Morning Gratitude #15

This morning I’m very grateful I didn’t wake up last night, and actually slept the whole night. Granted, it was only for about 6.5 hours, but was loads better than waking every 2 hours.


I’m also really grateful for this Bluetooth speaker my wife gave me a while back. It helps the day go by more quickly.

I’m grateful for phone service in the office. Good to able to communicate with people.

Also very grateful my kids are doing well in their jobs—being students and good kids.

And I’m probably the most grateful for Luke 15:20

Morning Gratitude #14

Not a whole lot of sleeping going on tonight, and that sucks, but there’s a blessing in there as well. In the midst of the day, it’s like being in traffic. It’s noisy and you can’t really hear anything except for all the crap going on. 

It’s in the quiet you hear the most. So early it’s pretty much still night.

The chain on the ceiling fan is a metronome.

Humming from the AC and the air purifier.

Slow, rhythmic snoring from my wife every once in a while.

That’s when you can hear from God the most, too. It’s the best time for a conversation.

So I’m grateful for those unintentional late night conversations. It’s like being able to call dad for consolation and wisdom.

Or to just talk.

Something else worth mentioning is that I’m so grateful for God moving convictions in my wife and I separately, that end up the same in the end. And we didn’t consult one another, just ended up that way.

Morning Gratitude #13

Sometimes, Gratitude is a little work. My inclination might be toward selfishness, and I don’t feel like expressing grateful thoughts.

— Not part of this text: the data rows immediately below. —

-- ==== Sys2Proof/Laws/Decode.lean ====
section
/-!
SUPPORT. Decoder and encoder are written from one matrix: the instruction of an opcode has that opcode
and those operand bytes, and every instruction is the one of its opcode and operand.
-/

namespace Sys2Proof

open Machine

theorem instrOf_byte {op : Byte} {f : Byte → Instr} (h : ∀ b c, instrOf op b c = f b) (b c : Byte) :
    instrOf op (lo (zext16 b)) c = f b := by rw [h, lo_zext16]

theorem instrOf_word {op : Byte} {f : Word → Instr} (h : ∀ b c, instrOf op b c = f (mk16 c b))
    (w : Word) : instrOf op (lo w) (hi w) = f w := by rw [h, mk16_hi_lo]
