-- ==== Sys2Proof/Laws/Interrupt.lean ====
section
/-!
SUPPORT. The interrupt latches along a run of cycles (60_exceptions.md R313): what one cycle's end does
to them, and what holds of them after an instruction.
-/

namespace Sys2Proof.Machine

theorem beginCycle_irqLines (b : Bus) : (beginCycle b).irqLines = nextIrqLines b := by
  unfold beginCycle catchUp nextIrqLines
  rcases h : b.inputs with _ | ⟨inp, rest⟩ <;> dsimp only
  cases inp.dmcReq <;> rfl

/-- The end of a cycle, from what the cycle left of the latches. -/
theorem sampled_endCycle (i : Bool) {b c : Bus} (h1 : c.nmi = b.nmi)
    (h2 : c.nmiLinePrev = b.nmiLinePrev) (h3 : c.irqLines = nextIrqLines b)
    (h4 : c.runIrq = b.runIrq) : Sampled i b (endCycle i c) := by
  refine ⟨h1, ?_, rfl, rfl, h3, h4, rfl⟩
  show (c.nmi || (c.nmiLine && !c.nmiLinePrev)) = _
  rw [h1, h2]
  rfl

theorem sampled_readCycle (i : Bool) (addr : Word) (b : Bus) :
    Sampled i b (b.readCycle i addr).2 := by
  unfold Bus.readCycle
  dsimp only
  rw [busRead_frame]
  exact sampled_endCycle i (beginCycle_nmi b) (beginCycle_nmiLinePrev b) (beginCycle_irqLines b)
    (beginCycle_runIrq b)

theorem sampled_writeCycle (i : Bool) (addr : Word) (v : Byte) (b : Bus) :
    Sampled i b (b.writeCycle i addr v) := by
  unfold Bus.writeCycle
  dsimp only
  rw [busWrite_frame]
  exact sampled_endCycle i (beginCycle_nmi b) (beginCycle_nmiLinePrev b) (beginCycle_irqLines b)
    (beginCycle_runIrq b)

theorem sampled_idleCycle (i : Bool) (b : Bus) : Sampled i b (b.idleCycle i) := by
  unfold Bus.idleCycle
  exact sampled_endCycle i (beginCycle_nmi b) (beginCycle_nmiLinePrev b) (beginCycle_irqLines b)
    (beginCycle_runIrq b)

/-! ## Runs with one value of the I flag -/

/-- A run of cycles all sampled with the I flag `i`. DMA and every CPU read are such runs. -/
inductive CycleRun (i : Bool) (b : Bus) : Bus → Prop
  | refl : CycleRun i b b
  | read {c : Bus} (h : CycleRun i b c) (addr : Word) : CycleRun i b (c.readCycle i addr).2
  | dmaWrite {c : Bus} (h : CycleRun i b c) (v : Byte) :
      CycleRun i b (c.writeCycle i 0x2004#16 v)
  | idle {c : Bus} (h : CycleRun i b c) : CycleRun i b (c.idleCycle i)
  | dma {c : Bus} (h : CycleRun i b c) (oam dmc halt dummy : Bool) (buffer : Option Byte) :
      CycleRun i b { c with oamDma := oam, dmcDma := dmc, halt := halt, dummyRead := dummy,
                            dmcBuffer := buffer }

theorem CycleRun.trans {i : Bool} {b c d : Bus} (h : CycleRun i b c) (h' : CycleRun i c d) :
    CycleRun i b d := by
  induction h' with
  | refl => exact h
  | read _ addr ih => exact ih.read addr
  | dmaWrite _ v ih => exact ih.dmaWrite v
  | idle _ ih => exact ih.idle
  | dma _ oam dmc halt dummy buffer ih => exact ih.dma oam dmc halt dummy buffer

theorem dmaPayDebt_cycleRun {i : Bool} {b c : Bus} (h : CycleRun i b c) :
    CycleRun i b (dmaPayDebt c) := by
  unfold dmaPayDebt
  split
  · exact h.dma c.oamDma c.dmcDma false c.dummyRead c.dmcBuffer
  · split
    · exact h.dma c.oamDma c.dmcDma c.halt false c.dmcBuffer
    · exact h

theorem dmaWait_cycleRun {i : Bool} {b c : Bus} (h : CycleRun i b c) (skip : Bool) (addr : Word) :
    CycleRun i b (dmaWait i skip addr c) := by
  unfold dmaWait
  split
  · exact h.idle
  · exact h.read addr

theorem dmaLoop_cycleRun (i skip : Bool) (addr : Word) (fuel : Nat) (idx : Byte) (n : Nat)
    (latch : Byte) {b c : Bus} (h : CycleRun i b c) :
    CycleRun i b (dmaLoop i skip addr fuel idx n latch c) := by
  induction fuel generalizing idx n latch c with
  | zero => exact h
  | succ fuel ih =>
    have hd := dmaPayDebt_cycleRun h
    simp only [dmaLoop]
    split
    · split
      · split
        · exact ih _ _ _ ((hd.read _).dma _ false _ _ (some _))
        · split
          · exact ih _ _ _ (hd.read _)
          · exact ih _ _ _ (dmaWait_cycleRun hd skip addr)
      · split
        · apply ih
          have hw := hd.dmaWrite latch
          split
          · exact hw.dma false _ _ _ _
          · exact hw
        · exact ih _ _ _ (dmaWait_cycleRun hd skip addr)
    · exact h

theorem runDma_cycleRun (i : Bool) (addr : Word) (b : Bus) : CycleRun i b (runDma i addr b) := by
  unfold runDma
  have h := (CycleRun.refl (i := i) (b := b)).read addr
  exact dmaLoop_cycleRun _ _ _ _ _ _ _ (h.dma _ _ false _ _)

/-- A CPU read: a run, then the read cycle itself. -/
theorem read_split (i : Bool) (addr : Word) (b : Bus) :
    ∃ c, CycleRun i b c ∧ b.read i addr = c.readCycle i addr := by
  unfold Bus.read
  split
  · exact ⟨_, runDma_cycleRun i addr b, rfl⟩
  · exact ⟨_, .refl, rfl⟩

theorem read_cycleRun (i : Bool) (addr : Word) (b : Bus) : CycleRun i b (b.read i addr).2 := by
  obtain ⟨c, h, he⟩ := read_split i addr b
  rw [he]
  exact h.read addr

/-- The packaged induction over a run: what a cycle's sampling keeps. -/
theorem CycleRun.preserves {i : Bool} {b c : Bus} {P : Bus → Prop} (h : CycleRun i b c) (hb : P b)
    (hread : ∀ c addr, P c → P (Bus.readCycle i addr c).2)
    (hwrite : ∀ c v, P c → P (Bus.writeCycle i 0x2004#16 v c))
    (hidle : ∀ c, P c → P (Bus.idleCycle i c))
    (hdma : ∀ (c : Bus) oam dmc halt dummy buffer, P c →
      P { c with oamDma := oam, dmcDma := dmc, halt := halt, dummyRead := dummy,
                 dmcBuffer := buffer }) : P c := by
  induction h with
  | refl => exact hb
  | read _ addr ih => exact hread _ addr ih
  | dmaWrite _ v ih => exact hwrite _ v ih
  | idle _ ih => exact hidle _ ih
  | dma _ oam dmc halt dummy buffer ih => exact hdma _ oam dmc halt dummy buffer ih

/-- While I is set no IRQ becomes runnable. -/
theorem CycleRun.runIrq_masked {b c : Bus} (h : CycleRun true b c) (hb : b.runIrq = false) :
    c.runIrq = false := by
  refine h.preserves (P := fun d => d.runIrq = false) hb ?_ ?_ ?_ ?_
  · intro d a _; rw [(sampled_readCycle true a d).2.2.2.2.2.2]; simp
  · intro d v _; rw [(sampled_writeCycle true _ v d).2.2.2.2.2.2]; simp
  · intro d _; rw [(sampled_idleCycle true d).2.2.2.2.2.2]; simp
  · intro d _ _ _ _ _ h; exact h

/-! ## Quiet lines -/

theorem beginCycle_ppu {b : Bus} (h : ∀ inp ∈ b.inputs, inp.ppu = none) :
    (beginCycle b).ppu = b.ppu := by
  unfold beginCycle catchUp requestDmc
  dsimp only
  split
  · rfl
  · rename_i inp rest heq
    have h0 := h inp (by rw [heq]; simp)
    split <;> simp [h0]

/-- A read can only lower the VBlank flag, and leaves the NMI enable. -/
theorem busRead_ppu (addr : Word) (b : Bus) :
    (busRead addr b).2.ppu.nmiEnabled = b.ppu.nmiEnabled ∧
    ((busRead addr b).2.ppu.vblank = true → b.ppu.vblank = true) := by
  have he : (envByte b).2.ppu = b.ppu := by unfold envByte; split <;> rfl
  unfold busRead
  split
  · exact ⟨rfl, id⟩
  · unfold ppuRead
    dsimp only
    split
    · simp [he]
    · split <;> simp [he]
    · simp [he]
  · simp [he]
  · simp [he]
  · split
    · exact ⟨rfl, id⟩
    · split
      · simp [he]
      · exact ⟨rfl, id⟩
      · exact ⟨rfl, id⟩

/-- A write leaves the VBlank flag. -/
theorem busWrite_vblank (addr : Word) (v : Byte) (b : Bus) :
    (busWrite addr v b).ppu.vblank = b.ppu.vblank := by
  unfold busWrite ppuWrite
  split
  · rfl
  · split
    · split <;> rfl
    · rfl
  · split <;> rfl
  · rfl
  · split <;> rfl

/-- Only a write to register 0 of the PPU touches the port. -/
theorem busWrite_ppu {addr : Word} (h : busTarget addr ≠ .ppu 0) (v : Byte) (b : Bus) :
    (busWrite addr v b).ppu = b.ppu := by
  unfold busWrite ppuWrite
  split
  · rfl
  · split
    · simp_all
    · rfl
  · split <;> rfl
  · rfl
  · split <;> rfl

theorem mem_tail {P : BusInput → Prop} {l : List BusInput} (h : ∀ inp ∈ l, P inp) :
    ∀ inp ∈ l.tail, P inp := fun inp hi => h inp (List.mem_of_mem_tail hi)

theorem readCycle_ppu (i : Bool) (addr : Word) {b : Bus} (h : ∀ inp ∈ b.inputs, inp.ppu = none) :
    (b.readCycle i addr).2.ppu.nmiEnabled = b.ppu.nmiEnabled ∧
    ((b.readCycle i addr).2.ppu.vblank = true → b.ppu.vblank = true) := by
  have := busRead_ppu addr (beginCycle b)
  rw [beginCycle_ppu h] at this
  exact this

But there is always something be grateful for. 

Each day comes with the opportunity to learn something, or the opportunity to bless someone.

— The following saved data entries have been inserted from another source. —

-- ==== Sys2Proof/Tests/Slice0.lean ====
section
/-! SUPPORT. Tests. Expected results come from the spec: the opcode matrix of 30_encoding.md for the
decoder, the vectors of 95_test_vectors.md sections 2 and 3 for the steps, worked examples of the rules
elsewhere. The last part shows, for every obligation with hypotheses, a state and operands that meet
them. -/

open Sys2Proof Sys2Proof.Machine

/-! ## Ill-formed terms are refused -/

theorem test_window_reversed_refused :
    CartWindow.WellFormed { first := 0x9000, last := 0x8000, access := .read } = false := by decide

theorem test_window_below_cartridge_refused :
    CartWindow.WellFormed { first := 0x401F, last := 0x8000, access := .read } = false := by decide

theorem test_window_past_end_refused :
    CartWindow.WellFormed { first := 0x8000, last := 0x10000, access := .read } = false := by decide

theorem test_input_with_ill_formed_window_refused :
    BusInput.WellFormed { data := none, irqLines := .none, ppu := none, dmcReq := none,
                          windows := some [{ first := 0, last := 0x8000, access := .read }] } = false := by
  decide

theorem test_input_with_ill_formed_request_refused :
    BusInput.WellFormed { data := none, irqLines := .none, ppu := none, dmcReq := some 0x401F#16,
                          windows := none } = false := by decide

theorem test_flat_cartridge_well_formed :
    flatCartridge.all CartWindow.WellFormed = true := by decide

/-! ## Decoding: one written-out word, or more, of every family (30_encoding.md R104) -/

theorem test_decode_load : decode [0xB1#8, 0x20#8] = .ok (.ldaIdy 0x20#8, []) := by decide
theorem test_decode_store : decode [0x8D#8, 0x14#8, 0x40#8] = .ok (.staAbs 0x4014#16, []) := by decide
theorem test_decode_transfer : decode [0xBA#8] = .ok (.tsx, []) := by decide
theorem test_decode_arithmetic : decode [0xE9#8, 0xB0#8] = .ok (.sbcImm 0xB0#8, []) := by decide
theorem test_decode_compare : decode [0xC4#8, 0x10#8] = .ok (.cpyZp0 0x10#8, []) := by decide
theorem test_decode_shift : decode [0x5E#8, 0x00#8, 0x02#8] = .ok (.lsrAbx 0x0200#16, []) := by decide
theorem test_decode_branch : decode [0x30#8, 0x80#8] = .ok (.bmi 0x80#8, []) := by decide
theorem test_decode_jump : decode [0x20#8, 0x00#8, 0x90#8] = .ok (.jsr 0x9000#16, []) := by decide
theorem test_decode_stack : decode [0x28#8, 0xEA#8] = .ok (.plp, [0xEA#8]) := by decide
theorem test_decode_flag : decode [0x58#8] = .ok (.cli, []) := by decide
theorem test_decode_system : decode [0x40#8] = .ok (.rti, []) := by decide
theorem test_decode_unofficial : decode [0x13#8, 0x20#8] = .ok (.sloIdy 0x20#8, []) := by decide
theorem test_decode_duplicate_sbc :
    decode [0xEB#8, 0x01#8] = .ok (.sbcImm_EB 0x01#8, []) := by decide
theorem test_decode_jam : decode [0x02#8] = .ok (.xxx_02, []) := by decide

/-- An instruction whose operand bytes are missing is refused by name. -/
theorem test_decode_short : decode [0xAD#8, 0x00#8] = .error (.truncated 0xAD#8) := by decide

/-! ## One step at a time -/

/-- The memory with these bytes listed. -/
def listed (cells : List (Nat × Byte)) : Memory :=
  cells.foldl (fun m c => Memory.set m c.1 c.2) []

/-- The machine after a reset with the given A, X, Y, SP, P, PC and memory. -/
def start (a x y sp p : Byte) (pc : Word) (cells : List (Nat × Byte)) : State :=
  { State.reset with
    a := a, x := x, y := y, sp := sp, p := .ofByte p, pc := pc
    bus := { Bus.reset with mem := listed cells } }

/-- One step from `s` ends with these registers, stored bytes and bus cycles. -/
def endsAs (s : State) (a x y sp p : Byte) (pc : Word) (stored : List (Nat × Byte))
    (cycles : List (Option (Bool × Word))) : Bool :=
  match step s with
  | .next t =>
    decide (t.a = a) && decide (t.x = x) && decide (t.y = y) && decide (t.sp = sp) &&
    decide (t.p.toByte = p) && decide (t.pc = pc) &&
    stored.all (fun c => Memory.read? t.bus.mem c.1 == some c.2) &&
    decide (t.bus.cycle = s.bus.cycle + cycles.length) &&
    decide ((t.bus.trace.take cycles.length).reverse.map eventAccess = cycles)
  | .fault _ => false
  | .refused _ => false

/-! ### 95_test_vectors.md section 2: registers, status byte, stored bytes and every bus cycle -/

/-- R160. -/
theorem test_lda_12ff_x : endsAs
    (start 0x00 0x01 0x00 0xFD 0x24 0x8000 [(0x0300, 0x7F), (0x8000, 0xBD), (0x8001, 0xFF), (0x8002, 0x12)])
    0x7F 0x01 0x00 0xFD 0x24 0x8003 []
    [rd 0x8000, rd 0x8001, rd 0x8002, rd 0x1200, rd 0x1300] = true := by decide

/-- R160. -/
theorem test_lda_ff_y : endsAs
    (start 0x00 0x00 0x10 0xFD 0x24 0x8000 [(0x0000, 0x02), (0x00FF, 0xF8), (0x0308, 0x99), (0x8000, 0xB1), (0x8001, 0xFF)])
    0x99 0x00 0x10 0xFD 0xA4 0x8002 []
    [rd 0x8000, rd 0x8001, rd 0x00FF, rd 0x0000, rd 0x0208, rd 0x0308] = true := by decide

/-- R160. -/
theorem test_lda_fe_x : endsAs
    (start 0x00 0x01 0x00 0xFD 0x24 0x8000 [(0x0000, 0x02), (0x00FF, 0x34), (0x0234, 0x11), (0x8000, 0xA1), (0x8001, 0xFE)])
    0x11 0x01 0x00 0xFD 0x24 0x8002 []
    [rd 0x8000, rd 0x8001, rd 0x00FE, rd 0x00FF, rd 0x0000, rd 0x0234] = true := by decide

/-- R161. -/
theorem test_ldx_f0_y : endsAs
    (start 0x00 0x00 0x20 0xFD 0x24 0x8000 [(0x0010, 0xFF), (0x8000, 0xB6), (0x8001, 0xF0)])
    0x00 0xFF 0x20 0xFD 0xA4 0x8002 []
    [rd 0x8000, rd 0x8001, rd 0x00F0, rd 0x0010] = true := by decide

/-- R162. -/
theorem test_ldy_80_x : endsAs
    (start 0x00 0xFF 0x00 0xFD 0x24 0x8000 [(0x007F, 0x00), (0x8000, 0xB4), (0x8001, 0x80)])
    0x00 0xFF 0x00 0xFD 0x26 0x8002 []
    [rd 0x8000, rd 0x8001, rd 0x0080, rd 0x007F] = true := by decide

/-- R163. -/
theorem test_sta_20_y : endsAs
    (start 0x42 0x00 0xFF 0xFD 0x24 0x8000 [(0x0020, 0x01), (0x0021, 0x03), (0x8000, 0x91), (0x8001, 0x20)])
    0x42 0x00 0xFF 0xFD 0x24 0x8002 [(0x0400, 0x42)]
    [rd 0x8000, rd 0x8001, rd 0x0020, rd 0x0021, rd 0x0300, wr 0x0400] = true := by decide

/-- R164. -/
theorem test_stx_10_y : endsAs
    (start 0x00 0x77 0xF8 0xFD 0x24 0x8000 [(0x8000, 0x96), (0x8001, 0x10)])
    0x00 0x77 0xF8 0xFD 0x24 0x8002 [(0x0008, 0x77)]
    [rd 0x8000, rd 0x8001, rd 0x0010, wr 0x0008] = true := by decide

/-- R165. -/
theorem test_sty_0300 : endsAs
    (start 0x00 0x00 0x80 0xFD 0x26 0x8000 [(0x8000, 0x8C), (0x8001, 0x00), (0x8002, 0x03)])
    0x00 0x00 0x80 0xFD 0x26 0x8003 [(0x0300, 0x80)]
    [rd 0x8000, rd 0x8001, rd 0x8002, wr 0x0300] = true := by decide

/-- R166. -/
theorem test_tax : endsAs
    (start 0x00 0x55 0x00 0xFD 0x24 0x8000 [(0x8000, 0xAA)])
    0x00 0x00 0x00 0xFD 0x26 0x8001 []
    [rd 0x8000, rd 0x8001] = true := by decide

Each day we have the chance to disrupt the expectations of people toward God and to seek his face in some way they haven’t before.

So I’m grateful for those things, and more.

Morning Gratitude #11

Today I woke thinking of a few things in particular I’m grateful for, because I think these things made a huge difference in my life.

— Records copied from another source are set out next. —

-- ==== Sys2Proof/Machine/Regions.lean ====
section
/-! DEFINITION. Address ranges, the admission of a memory request, and the register window (20_memory.md R80, R85,
R88, R95). -/

namespace Sys2Proof.Machine

open Sys2Proof.Config

/-- The size of the host address space: `2^64` bytes (00_scope.md R16). -/
def addressSpace : Nat := 2 ^ 64

/-- The number of lanes (00_scope.md R15). -/
def nLanes (p : Params) : Nat := p.lanesMinusOne.val + 1

/-- `REG_BASE` (20_memory.md R95). -/
def regBase (p : Params) : Nat := p.regPage.toNat * 4096

/-- The register window `[REG_BASE, REG_BASE + 0x1000)` (20_memory.md R95). -/
def window (p : Params) : Region := { lo := regBase p, len := 0x1000 }

/-- Two regions have a byte in common. -/
def overlaps (a b : Region) : Bool := decide (max a.lo b.lo < min (a.lo + a.len) (b.lo + b.len))

/-- A denial of the platform applies to a request. -/
def denies (kind : RequestKind) (addr len : Nat) : Denial → Bool
  | .request k a n  => k == kind && a == addr && n == len
  | .touching k r   => k == kind && overlaps r { lo := addr, len := len }

/-- `MEM.admits(kind, a, n)` (20_memory.md R80). -/
def admits (p : Params) (kind : RequestKind) (addr len : Nat) : Bool := !p.denied.any (denies kind addr len)

/-- A request is admitted exactly when it stays below `2^64` and `MEM` admits it (20_memory.md R85). -/
def admitted (p : Params) (kind : RequestKind) (addr len : Nat) : Bool :=
  decide (addr + len ≤ addressSpace) && admits p kind addr len

/-- The bytes read are plain memory, without read side effects (20_memory.md R88). -/
def plain (p : Params) (addr len : Nat) : Bool := !p.notPlain.any (overlaps { lo := addr, len := len })

end Sys2Proof.Machine
end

I’m grateful my family grew up fairly low income. I learned some valuable lessons about life because of it; namely how to be poor. At least monetarily. Although thanks to my sisters it didn’t feel that way. They took care of me, and they did a great job.

I’m grateful for my wonderful sisters. They quite literally saved my life, and taught me so much about how to treat people, especially women and girls. I love them.

And I’m grateful for my marriage. My wife is the most incredible person I know. We have the same problems everyone does, but she’s so full of grace…every day she makes me want to be better. Every day she makes me smile. Every day she shows me a little bit of Jesus.

Morning Gratitude #10

Honestly, this is not one of those mornings I wake up in a great mood feeling super grateful. I’m tired, and I’m not looking forward to going to work. But doing this every day is forcing a little perspective on me, and even when I might not feel like I’m having a good day, I can still be grateful. 

So I’m sitting here and I decided to list some things in my life that are good, or things that I like or are looking forward to.

  • Saw a post on Facebook that there’s a business opening called “Get Air Yuma” and I know my boys will love it
  • My son’s Pop Warner team has a playoff game this weekend. They are undefeated and haven’t been scored on. It means we’ll miss a friend’s thing we wanted to go to, but this is the good stuff, and you can’t get it back
  • We had chicken wings and baked potatoes with my wife’s cousin last night. I love her, and I wish she and her husband still lived here
  • I have a job, and a whole lot of people don’t 
  • In Joel 2:25, God promises to repay the years the locust has eaten. There’s more to it, but that’s the part that sticks with me—and that I’m thinking of today. It’s a big pile of years. On my own, it’s gone. Lost. I can do nothing. Thankfully, God is in the business of redeeming the lost.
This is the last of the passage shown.